You probably have one huge line in your file containing the array. Here you get an exception because you are trying to build a CharBuffer that's too big (most likely an integer that became negative after going out of bound). Maximum array/string size in java is 2^31-1 (Integer.MAX_VALUE -1) (see this thread). You say that you have a 3GB record, with 1B per char, that make 3 billion characters which is more than 2^31 which is roughly equal to 2 billion.
TWhat you could do is a bit hacky but since you only have one key with a big array, it may work. Your json file might look like:
{
"key" : ["v0", "v1", "v2"... ]
}
or like this but I think in your case it is the former:
{
"key" : [
"v0",
"v1",
"v2",
...
]
}
Thus you could try changing the line delimiter used by hadoop to "," as here. Basically, they do it like this:
import org.apache.hadoop.io.LongWritable
import org.apache.hadoop.io.Text
import org.apache.hadoop.conf.Configuration
import org.apache.hadoop.mapreduce.lib.input.TextInputFormat
def nlFile(path: String) = {
val conf = new Configuration
conf.set("textinputformat.record.delimiter", ",")

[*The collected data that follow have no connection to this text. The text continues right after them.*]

/-- A read of STATUS gives STATE in bits 1:0, DONE in bit 2, the ERR bits in 14:8, FIRST_ERR in 19:16 and 0 in every other bit,
in every state (10_state.md R24). -/
def Obligations.StatusReadLayout : Prop :=
  ∀ (s : State) (rest : List Input), s.inputs = Claims.read 0x008#32 :: rest →
    ∃ w : Word, step s = .next { Claims.begun s rest with rdata := some w } ∧
      w.toNat = (match s.seq with | .unprepared => 0 | .ready => 1 | .busy => 2) + 4 * s.done.toNat +
        256 * s.errs.toNat + 65536 * s.firstErr.toNat

/-- A write of v to STATUS clears DONE and the ERR bits where v has a 1, ignores every other bit, makes FIRST_ERR 0 if no ERR bit
is left, and changes nothing else, ERR_INFO and STATE included (10_state.md R24, 60_exceptions.md R232). -/
def Obligations.StatusWriteOneToClear : Prop :=
  ∀ (s : State) (rest : List Input) (v : Word), s.inputs = Claims.write 0x008#32 v :: rest →
    ∃ t, step s = .next t ∧
      t.done = (s.done && !(v.getLsbD 2)) ∧
      (∀ k < 7, t.errs.getLsbD k = (s.errs.getLsbD k && !(v.getLsbD (8 + k)))) ∧
      (t.errs = 0#7 → t.firstErr = 0#4) ∧ (t.errs ≠ 0#7 → t.firstErr = s.firstErr) ∧
      t = { Claims.begun s rest with done := t.done, errs := t.errs, firstErr := t.firstErr }

/-- irq is (DONE and INT_EN[0]) or (STATUS[14:8] ≠ 0 and INT_EN[1]), of the words the registers read (10_state.md R38). -/
def Obligations.IrqIsFunctionOfStatus : Prop :=
  (∀ s : State, s.irq = true ↔
    ((regRead s .status).getLsbD 2 = true ∧ (regRead s .intEn).getLsbD 0 = true) ∨
    ((regRead s .status).extractLsb' 8 7 ≠ 0#7 ∧ (regRead s .intEn).getLsbD 1 = true)) ∧
  State.reset.irq = false

/-- The fault record only grows: every step keeps it as a beginning of the new one, and every ERR bit the step sets has its cause
among what the step appends (60_exceptions.md R246). -/
def Obligations.FaultRecordOnlyGrows : Prop :=
  ∀ s t : State, step s = .next t → ∃ new, t.faults = s.faults ++ new ∧
    ∀ c : ErrCause, t.errs &&& c.bit ≠ 0#7 → s.errs &&& c.bit = 0#7 → c ∈ new

/-! ### Registers and the address map -/

/-- A write to an RW register stores the word, or its bits 1:0 for a slope register and INT_EN, in every state, BUSY included; a
read of any register then gives that value or what it gave before, and nothing else changes (20_memory.md R74;
10_state.md R25, R29, R30, R31, R36). -/
def Obligations.ReadWriteRegisterHoldsWrite : Prop :=
  ∀ (s : State) (rest : List Input) (r : Reg) (v : Word), r.access = .rw → s.inputs = Claims.write r.offset v :: rest →
    ∃ t, step s = .next t ∧ regRead t r = Claims.kept r v ∧ (∀ r', r' ≠ r → regRead t r' = regRead s r') ∧
      t = { Claims.begun s rest with
        intEn := t.intEn, sampleRate := t.sampleRate, maxBlock := t.maxBlock, blockLen := t.blockLen, regs := t.regs }

/-- A write to an RO register or to a reserved offset has no effect and raises no error, and a reserved offset reads 0 without an
error, in every state (10_state.md R39, 20_memory.md R74, R75). -/
def Obligations.ReadOnlyAndReserved : Prop :=
  ∀ (s : State) (rest : List Input) (off v : Word), Claims.aligned off →
    (s.inputs = Claims.write off v :: rest →
      ((∃ r : Reg, r.access = .ro ∧ off = r.offset) ∨ Claims.reserved off) →
      step s = .next (Claims.begun s rest)) ∧
    (s.inputs = Claims.read off :: rest → Claims.reserved off →
      step s = .next { Claims.begun s rest with rdata := some 0#32 })

/-- A whole-word read of any register answers its value and changes nothing, in every state; and that value is the constant ID, 0 for
CMD, what each RW register holds, and the state each read-only register views (20_memory.md R73; 10_state.md R22, R23,
R25, R29 to R36, R41; the words of STATUS and ACTIVE are the matter of StatusReadLayout and ActiveReadLayout). -/
def Obligations.ReadOnlyRegisterValues : Prop :=
  ∀ (s : State) (rest : List Input) (r : Reg), s.inputs = Claims.read r.offset :: rest →
    step s = .next { Claims.begun s rest with rdata := some (regRead s r) } ∧
    ∀ w : Word,
      ((r = .id ∧ w = 0x53455131#32) ∨ (r = .cmd ∧ w = 0#32) ∨ (r = .intEn ∧ w = s.intEn.setWidth 32) ∨
        (r = .sampleRate ∧ w = s.sampleRate) ∨ (r = .maxBlock ∧ w = s.maxBlock) ∨ (r = .blockLen ∧ w = s.blockLen) ∨
        (r = .blockCount ∧ w = s.blockCount) ∨ (r = .bufFrames ∧ w = BitVec.ofNat 32 s.params.bufFrames) ∨
        (r = .fsLatched ∧ w = s.fsL) ∨ (r = .maxblkLatched ∧ w = s.maxBlkL) ∨ (r = .lenLatched ∧ w = s.lenL) ∨
        (r = .errInfo ∧ w = s.errInfo) ∨
        (r = .lowCutFreq ∧ w = s.regs.lowCutFreq) ∨ (r = .lowCutSlope ∧ w = s.regs.lowCutSlope.setWidth 32) ∨
        (r = .highCutFreq ∧ w = s.regs.highCutFreq) ∨ (r = .highCutSlope ∧ w = s.regs.highCutSlope.setWidth 32) ∨
        (r = .peakFreq ∧ w = s.regs.peakFreq) ∨ (r = .peakGainDb ∧ w = s.regs.peakGainDb) ∨
        (r = .peakQ ∧ w = s.regs.peakQ) ∨
        (r = .snapLowCutFreq ∧ w = s.snap.lowCutFreq) ∨ (r = .snapLowCutSlope ∧ w = s.snap.lowCutSlope.setWidth 32) ∨
        (r = .snapHighCutFreq ∧ w = s.snap.highCutFreq) ∨ (r = .snapHighCutSlope ∧ w = s.snap.highCutSlope.setWidth 32) ∨
        (r = .snapPeakFreq ∧ w = s.snap.peakFreq) ∨ (r = .snapPeakGainDb ∧ w = s.snap.peakGainDb) ∨
        (r = .snapPeakQ ∧ w = s.snap.peakQ)) →
      regRead s r = w

/-- The ACTIVE register: LC_ACTIVE in 2:0, HC_ACTIVE in 6:4, bit 8+i = (i < LC_ACTIVE), bit 12+i = (i < HC_ACTIVE), other bits 0
(10_state.md R28's table). -/
def Obligations.ActiveReadLayout : Prop :=
  ∀ s : State, (∀ i < 4, (regRead s .active).getLsbD (8 + i) = decide (i < s.lcActive.toNat) ∧
      (regRead s .active).getLsbD (12 + i) = decide (i < s.hcActive.toNat)) ∧
    (regRead s .active).toNat % 256 = s.lcActive.toNat + 16 * s.hcActive.toNat ∧ (regRead s .active).toNat < 65536

/-- An access that is not of the whole word or not aligned raises ERR_ACCESS: a write changes nothing else, a read gives 0
(20_memory.md R72). -/
def Obligations.IllegalAccessRaises : Prop :=
  ∀ (s : State) (rest : List Input) (x : Txn), s.inputs = .transaction x :: rest →
    (x.be ≠ 0b1111#4 ∨ ¬Claims.aligned x.off) →
    (x.kind = .read → step s = .next { raise .access x.off (Claims.begun s rest) with rdata := some 0#32 }) ∧
    (x.kind = .write → step s = .next (raise .access x.off (Claims.begun s rest)))

/-- Any access to an unmapped offset, legal or not, raises ERR_ACCESS; a read gives 0, a write is dropped (20_memory.md R80). -/
def Obligations.UnmappedAccessRaises : Prop :=
  ∀ (s : State) (rest : List Input) (x : Txn), s.inputs = .transaction x :: rest →
    Claims.unmapped s.params.bufFrames x.off →
    (x.kind = .read → step s = .next { raise .access x.off (Claims.begun s rest) with rdata := some 0#32 }) ∧
    (x.kind = .write → step s = .next (raise .access x.off (Claims.begun s rest)))

/-- While BUSY, every access to a COEF, HIST, LBUF or RBUF word, legal or not, raises ERR_ACCESS, reads 0 and writes nothing; a
whole-word access to a control register proceeds as in any other state (20_memory.md R78). -/
def Obligations.BusyWindowAccessRaises : Prop :=
  ∀ (s : State) (rest : List Input) (x : Txn), s.seq = .busy → s.inputs = .transaction x :: rest →
    (Claims.jobOwned s.params.bufFrames x.off →
      (x.kind = .read → step s = .next { raise .access x.off (Claims.begun s rest) with rdata := some 0#32 }) ∧
      (x.kind = .write → step s = .next (raise .access x.off (Claims.begun s rest)))) ∧
    (∀ r : Reg, x.off = r.offset → x.be = 0b1111#4 →
      (x.kind = .read → step s = .next { Claims.begun s rest with rdata := some (regRead s r) }) ∧
      (x.kind = .write → step s =
        if r = .cmd then issueCommand x.wdata (Claims.begun s rest)
        else .next (regWrite x.wdata (Claims.begun s rest) r)))

/-- While no job is pending, the words of the COEF window are b0, b1, b2, a1, a2 and 0 for w = 5 to 7 of each section, and those of a
channel's HIST window are x1, x2, y1, y2 of each section and 0 for n = 9 to 15; a write to either has no effect and raises nothing
(20_memory.md R76, R77, R74). -/
def Obligations.WindowReads : Prop :=
  (∀ (s : State) (rest : List Input) (n : Fin 9) (w : Fin 8), s.seq ≠ .busy →
    s.inputs = Claims.read (BitVec.ofNat 32 (0x100 + 0x20 * n.val + 4 * w.val)) :: rest →
    step s = .next { Claims.begun s rest with
      rdata := some ([(s.coefs.get n).b0, (s.coefs.get n).b1, (s.coefs.get n).b2, (s.coefs.get n).a1,
        (s.coefs.get n).a2, 0#32, 0#32, 0#32].getD w.val 0#32) }) ∧
  (∀ (s : State) (rest : List Input) (ch : Channel) (n : Fin 16) (w : Fin 4), s.seq ≠ .busy →
    s.inputs = Claims.read (BitVec.ofNat 32 (Claims.histOffset ch n.val w.val)) :: rest →
    step s = .next { Claims.begun s rest with
      rdata := some (if h : n.val < 9 then
          [((s.hist ch).get ⟨n.val, h⟩).x1, ((s.hist ch).get ⟨n.val, h⟩).x2, ((s.hist ch).get ⟨n.val, h⟩).y1,
            ((s.hist ch).get ⟨n.val, h⟩).y2].getD w.val 0#32
        else 0#32) }) ∧
  (∀ (s : State) (rest : List Input) (off v : Word), s.seq ≠ .busy → Claims.aligned off →
    (0x100 ≤ off.toNat ∧ off.toNat < 0x220) ∨ (0x400 ≤ off.toNat ∧ off.toNat < 0x600) →
    s.inputs = Claims.write off v :: rest → step s = .next (Claims.begun s rest))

sc.newAPIHadoopFile(path, classOf[TextInputFormat], classOf[LongWritable], classOf[Text], conf)
.map(_._2.toString)
}
Then you could read your array and would just have to remove the JSON brackets by yourself with something like this:
nlFile("...")
.map(_.replaceAll("^.*\\[", "").replaceAll("\\].*$",""))
Note that you would have to be more careful if your records can contain the characters "[" and "]" but here is the idea.